Copy each line from the data that has the word "whose" in it.

BEGIN Data to examine

-- ==== Sys2Proof/Machine/Front.lean ====
section
/-! DEFINITION. The front end: dispatch and the instructions it executes itself (R39–R41, R47, R56). -/

namespace Sys2Proof.Machine

/-- Address of instruction n of a context's pattern. -/
def State.patternAddr (s : State) (x : Nat) (pc : BitVec 32) : Nat :=
  s.fld (Reg.ctxPatternBase x) Fld.ctxPatternBaseBase + 16 * pc.toNat

/-- Instruction n of a context's pattern. -/
def State.patternWord (s : State) (x : Nat) (pc : BitVec 32) : IWord :=
  BitVec.ofNat 128 (leNat (s.load (s.patternAddr x pc) 16))

/-- Whether the front end may dispatch: an active context, and no `C.HALT` dispatched yet (R68). -/
def State.dispatching (s : State) (c : Nat) : Option Nat :=
  match s.activeCtx c with
  | none => none
  | some x => if (s.core c).haltDispatched then none else some x

/-- The queue of a class (R39). -/
def queueOf (w : IWord) : Queue :=
  match bitsOf w 127 124 with
  | 1 => .matrix
  | 2 => .vector
  | 3 => .gauge
  | 4 => .move
  | _ => .control

/-- A pattern granule that is poisoned faults when its instruction is fetched (R253). -/
def State.fetchPoisoned (s : State) (x : Nat) (pc : BitVec 32) : Bool := s.poisoned (s.patternAddr x pc) 16

/-- What dispatch does with a legal word of a queue that has room. -/
def State.enqueue (s : State) (c : Nat) (w : IWord) : State :=
  s.modCore c (fun k =>
    let q := queueOf w
    let k1 := k.setQueue q (k.queue q ++ [⟨k.nextSeq, k.pc, w⟩])
    { k1 with nextSeq := k1.nextSeq + 1, pc := k1.pc + 1 })

/-- `DISPATCH`: the next instruction enters its queue if that holds fewer than 16, or faults (R39, R40,
R47). Words of the front end are dispatched by their own rows. -/
def execDispatch (core : Fin 160) (s : State) : Host.Outcome State Fault Refusal :=
  let c := core.val
  match s.dispatching c with
  | none => .next s
  | some x =>
    let pc := (s.core c).pc
    let w := s.patternWord x pc
    if s.fetchPoisoned x pc then
      .next (s.contextFault x .poisonConsumed (.core c pc w) (s.patternAddr x pc / 64 * 64))
    else if legalWord w = false then .next (s.contextFault x .illegalInstruction (.core c pc w) 0)
    else act s (!frontEnd w && decide (((s.core c).queue (queueOf w)).length < 16)) (s.enqueue c w)

/-- A front-end instruction at the pattern counter: what it does to the core (R41). -/
def execFront (op : Nat × Nat) (effect : IWord → Core → Core) (c : Nat) (s : State) : Host.Outcome State Fault Refusal :=
  match s.dispatching c with
  | none => .next s
  | some x =>
    let pc := (s.core c).pc
    let w := s.patternWord x pc
    act s (!s.fetchPoisoned x pc && legalWord w && decide (opOf w = op)) (s.modCore c (effect w))

/-- `SREG`. -/
def sregOf (w : IWord) : Nat := bitsOf w 95 92
/-- `IMM`. -/
def immOf (w : IWord) : BitVec 64 := BitVec.ofNat 64 (bitsOf w 63 0)
/-- `TARGET`. -/
def targetOf (w : IWord) : BitVec 32 := BitVec.ofNat 32 (bitsOf w 63 32)

/-- `C.SETI`. -/
def execCSeti (core : Fin 160) (s : State) : Host.Outcome State Fault Refusal :=
  execFront opSeti (fun w k => { k.setSreg (sregOf w) (immOf w) with pc := k.pc + 1 }) core.val s

/-- `C.ADDI`. -/
def execCAddi (core : Fin 160) (s : State) : Host.Outcome State Fault Refusal :=
  execFront opAddi (fun w k => { k.setSreg (sregOf w) (k.sreg (sregOf w) + immOf w) with pc := k.pc + 1 }) core.val s

/-- `C.LOOP`. -/
def execCLoop (core : Fin 160) (s : State) : Host.Outcome State Fault Refusal :=
  execFront opLoop (fun w k =>
    let v := k.sreg (sregOf w) - 1
    { k.setSreg (sregOf w) v with pc := if v = 0 then k.pc + 1 else targetOf w }) core.val s

/-- `C.JUMP`. -/
def execCJump (core : Fin 160) (s : State) : Host.Outcome State Fault Refusal :=
  execFront opJump (fun w k => { k with pc := targetOf w }) core.val s

end Sys2Proof.Machine
end

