-- ==== Sys2Proof/Machine/Router.lean ====
section
/-! DEFINITION. The router: where the head of a packet goes, which head an output port takes, and what
the local port does with it (R282–R286, R299–R303, R305, R528, R726). -/

namespace Sys2Proof.Machine

/-! ### Routing one head (R300, R726) -/

/-- Why a router drops a packet, or where it sends it; `gone` is a packet for one link that is no longer up. -/
inductive Hop
  | local_
  | port (n : Nat)
  | unreachable
  | gone
  deriving DecidableEq, Repr

/-- The head after step 1 of R300. -/
def State.turned (s : State) (p : Packet) : Packet := if p.phase = false ∧ p.mid = s.phys then { p with phase := true } else p

/-- Steps 2 to 4 of R300 for a head whose phase step 1 has settled, with R726. A spare sends all that is
not its own by SB to its host. -/
def State.hopOf (s : State) (p : Packet) : Hop :=
  if !s.inExtents p.dst || (!p.phase && !s.inExtents p.mid) then .unreachable
  else if p.dst = s.phys ∧ p.dstSide = s.onSide then .local_
  else if s.onSide then (if s.portUp 7 then .port 7 else .unreachable)
  else if p.dst = s.phys ∧ p.dstSide = true then (if s.portUp 7 then .port 7 else .unreachable)
  else if s.leavesBySA p.dst p.dstSide then .port 6
  else match s.nextPort s.phys (if p.phase then p.dst else p.mid) with
    | none => .unreachable
    | some none => .unreachable
    | some (some n) => .port n

/-- A head that takes torus port `o` from input `i` enters a ring: from the local port (input 8), SA or
SB, on a turn into another dimension, or at its phase change (R301). A head turned back along its own ring
does not (R528). -/
def entersRing (i o : Nat) (phaseChanged : Bool) : Bool :=
  decide (o < 6) && (decide (6 ≤ i) || decide (i / 2 ≠ o / 2) || phaseChanged)

/-! ### Heads -/

/-- The packet at the head of a VC of an input: of an input buffer, of the packet still arriving whose
head is there, or of the local port (input 8). The flag tells that it is still arriving. -/
def State.headAt (s : State) (input vc : Nat) : Option (Packet × Bool) :=
  if input = 8 then (SMap.get [] s.fab.inject vc).head?.map (fun h => (h.1, false))
  else
    let q := s.port input
    match SMap.get [] q.inBuf vc with
    | p :: _ => some (p, false)
    | [] => match q.rxPart with
      | some (p, _) => if vcOf p = vc ∧ q.rxOut = none ∧ linkLocal p.ty = false then some (p, true) else none
      | none => none

/-- The port that the head of a VC must leave by: a packet that this device itself sends over one link. -/
def State.boundFor (s : State) (input vc : Nat) : Option Nat :=
  if input = 8 then (SMap.get [] s.fab.inject vc).head?.bind Prod.snd else none

/-- Where the head of a VC goes. One bound for a link that is no longer up is dropped if that link's end alone was to have
it, and else routed (R300, R305, assumption 228). -/
def State.hopAt (s : State) (input vc : Nat) (q : Packet) : Hop :=
  match s.boundFor input vc with
  | none => s.hopOf q
  | some n => if s.portUp n then .port n else if linkLocal q.ty then .gone else s.hopOf q

/-- What becomes of a head in the tests that come before routing: reserved type, expiry (R282, R286). -/
def State.headFault (s : State) (p : Packet) : Option Nat :=
  if p.ty = 0 ∨ 0xB ≤ p.ty.toNat then some Reg.prBadType
  else if 64 < (s.stampNow - p.stamp).toNat then some Reg.prExpired
  else none

/-- The output port that a head wants, if it passes every test, and whether it may take it now: the port
is UP, carries no other packet, and has the credit (R292, R301). -/
def State.wants (s : State) (input vc : Nat) : Option Nat :=
  match s.headAt input vc with
  | none => none
  | some (p, _) =>
    if (s.headFault p).isSome then none
    else
      let q := s.turned p
      match s.hopAt input vc q with
      | .port o =>
        let d := s.port o
        if s.portUp o && decide (d.txQueue = []) && decide (d.rxResync = 8) &&
            mayAdvance d.occ (vcOf q) (flitsOf q) (entersRing input o (decide (q.phase ≠ p.phase))) then some o
        else none
      | _ => none

/-! ### Arbitration of an output port (R303) -/

/-- The heads that may take output port `o` now: input and VC. -/
def State.candidates (s : State) (o : Nat) : List (Nat × Nat) :=
  (List.range 9).flatMap (fun i => ((List.range 8).filter (fun v => decide (s.wants i v = some o))).map (fun v => (i, v)))

/-- Flits that CT has had of the last 1,024 flits of an output port. -/
def Port.ctShare (p : Port) : Nat := ((p.recentFlits.filter (fun r => r.1 = 0)).map Prod.snd).foldl (· + ·) 0

/-- Keeps the newest packets whose flits make up 1,024. -/
def newestFlits : Nat → List (Nat × Nat) → List (Nat × Nat)
  | _, [] => []
  | left, (c, n) :: rs => if left = 0 then [] else (c, min n left) :: newestFlits (left - n) rs

/-- The weight of a class in the deficit round robin: CL 4, PT 2, LL 2. -/
def drrWeight (cls : Nat) : Nat := if cls = 1 then 4 else 2

/-- Deficit round robin over CL, PT, LL with the flits each class asks for, from the class after the last:
each visit adds the class's weight in flits, until a class covers its head (R303). -/
def drrPick (need : Nat → Option Nat) : Nat → SMap Nat → Nat → Nat × SMap Nat
  | 0, d, c => (c, d)
  | k + 1, d, c =>
    match need c with
    | none => drrPick need k (SMap.set 0 d c 0) (c % 3 + 1)
    | some n =>
      let v := SMap.get 0 d c + drrWeight c
      if n ≤ v then (c, SMap.set 0 d c (v - n)) else drrPick need k (SMap.set 0 d c v) (c % 3 + 1)

/-- The first of some inputs in the order after the one last granted on a VC (R303). -/
def afterLast (last : Nat) (inputs : List Nat) : Option Nat :=
  ((List.range 9).map (fun i => (last + i) % 9)).find? (fun i => i ∈ inputs)

/-- The head that output port `o` grants, with the deficits after the grant: CT first while it has had
fewer than 128 of the last 1,024 flits, then the round robin, then CT; phase 1 before phase 0; inputs in
turn (R303). -/
def State.granted (s : State) (o : Nat) : Option (Nat × Nat × SMap Nat) :=
  let p := s.port o
  let cs := s.candidates o
  let ofClass := fun (c : Nat) => cs.filter (fun iv => iv.2 / 2 = c)
  let inVc := fun (v : Nat) => (cs.filter (fun iv => iv.2 = v)).map Prod.fst
  let flits := fun (iv : Nat × Nat) => match s.headAt iv.1 iv.2 with
    | some (q, _) => flitsOf q
    | none => 0
  let pickIn := fun (v : Nat) => afterLast (SMap.get 0 p.lastInput v) (inVc v)
  let choose := fun (c : Nat) => match pickIn (2 * c + 1) with
    | some i => some (i, 2 * c + 1)
    | none => (pickIn (2 * c)).map (fun i => (i, 2 * c))
  let withDeficit := fun (d : SMap Nat) (r : Option (Nat × Nat)) => r.map (fun iv => (iv.1, iv.2, d))
  let others := (ofClass 1).isEmpty && (ofClass 2).isEmpty && (ofClass 3).isEmpty
  if !(ofClass 0).isEmpty && (decide (p.ctShare < 128) || others) then withDeficit p.deficit (choose 0)
  else
    let need := fun c => (choose c).map flits
    let (c, d) := drrPick need 256 (SMap.set 0 p.deficit 0 0) (SMap.get 1 p.deficit 0 % 3 + 1)
    withDeficit (SMap.set 0 d 0 c) (choose c)

/-! ### Taking a head -/

/-- Takes a head from its input; flits of a whole packet that leaves an input buffer are freed. -/
def State.takeHead (s : State) (input vc : Nat) : State :=
  match s.headAt input vc with
  | none => s
  | some (p, arriving) =>
    if input = 8 then { s with fab := { s.fab with inject := SMap.update [] s.fab.inject vc List.tail } }
    else if arriving then s
    else s.setPort input (({ s.port input with inBuf := SMap.update [] (s.port input).inBuf vc List.tail } : Port).free vc (flitsOf p))

/-- A packet takes output port `o`: its copy stands there, waiting for its end if that has yet to arrive,
and the arbitration state moves on (R288, R303). -/
def State.forward (s : State) (input vc o : Nat) (q : Packet) (arriving : Bool) (deficit : SMap Nat) : State :=
  let t := s.takeHead input vc
  let d := t.port o
  let u := t.setPort o { d with
    txQueue := d.txQueue ++ [q], txArriving := arriving, deficit := deficit
    recentFlits := newestFlits 1024 ((q.tc.toNat, flitsOf q) :: d.recentFlits)
    lastInput := SMap.set 0 d.lastInput vc ((input + 1) % 9) }
  if arriving then u.setPort input { u.port input with rxOut := some o } else u

/-- Endpoints of R283. -/
def endpointExists (e : BitVec 8) : Bool := decide (e.toNat < 0xA8) || (decide (0xB0 ≤ e.toNat) && decide (e.toNat ≤ 0xB7))

/-- The length that a `CTRL` message of a code must have at an endpoint: R284 and R499. -/
def ctrlLength (ep : BitVec 8) (b : List Byte) : Option Nat :=
  let msg := beNat (b.take 1)
  if ep = epRecovery then
    if msg = 3 then some (64 + 8 * min 504 ((b.length - 64) / 8))
    else if 1 ≤ msg ∧ msg ≤ 4 then some 64
    else none
  else if ep = epCollective then (if msg = 0x10 ∨ msg = 0x11 then some 16 else none)
  else if ep = epLifeline then
    if msg = 0x20 then some 64
    else if msg = 0x21 then some (max 8 b.length)
    else if msg = 0x22 ∨ msg = 0x23 then some 8
    else if msg = 0x24 then some 16
    else none
  else if ep = epStepKeeper then (if msg = 0x30 then some 8 else none)
  else none

/-- A packet that its endpoint can own: the endpoint exists, and a `CTRL` code is its own with that code's
length (R283, R284). -/
def deliverable (p : Packet) : Bool :=
  endpointExists p.dstEp && (!(decide (p.ty = tyCtrl)) || decide (ctrlLength p.dstEp p.payload = some p.payload.length))

/-- A packet leaves the router by the local port. -/
def State.deliver (s : State) (input vc : Nat) (q : Packet) : State :=
  let t := s.takeHead input vc
  if deliverable q then { t with fab := { t.fab with arrived := t.fab.arrived ++ [(input, q)] } }
  else t.count Reg.prBadType 1

/-- A packet is dropped and counted. -/
def State.dropHead (s : State) (input vc counter : Nat) : State := (s.takeHead input vc).count counter 1

/-- `PACKET_ROUTE`: the head of a VC of an input is dropped, delivered, or takes the output port that
grants it (R300, R303). Inputs 0 to 7 are the ports, 8 is the local port. -/
def execPacketRoute (input : Fin 9) (vc : Fin 8) (s : State) : Host.Outcome State Fault Refusal :=
  let i := input.val
  let v := vc.val
  match s.headAt i v with
  | none => .next s
  | some (p, arriving) =>
    let ok := s.running && !s.inReset 4 && !s.inReset 5 && s.flag Reg.prTorus Fld.prTorusValid
    match s.headFault p with
    | some counter => act s (ok && !arriving) (s.dropHead i v counter)
    | none =>
      let q := s.turned p
      match s.hopAt i v q with
      | .gone => act s ok (s.takeHead i v)
      | .unreachable => act s (ok && !arriving) (s.dropHead i v Reg.prUnreachable)
      | .local_ => act s (ok && !arriving) (s.deliver i v q)
      | .port o =>
        match s.granted o with
        | some (gi, gv, d) => act s (ok && decide (gi = i) && decide (gv = v)) (s.forward i v o q arriving d)
        | none => .next s

end Sys2Proof.Machine
end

END Data to examine

» Finished task:
/-- Steps 2 to 4 of R300 for a head whose phase step 1 has settled, with R726. A spare sends all that is
/-- The packet at the head of a VC of an input: of an input buffer, of the packet still arriving whose
/-- Keeps the newest packets whose flits make up 1,024. -/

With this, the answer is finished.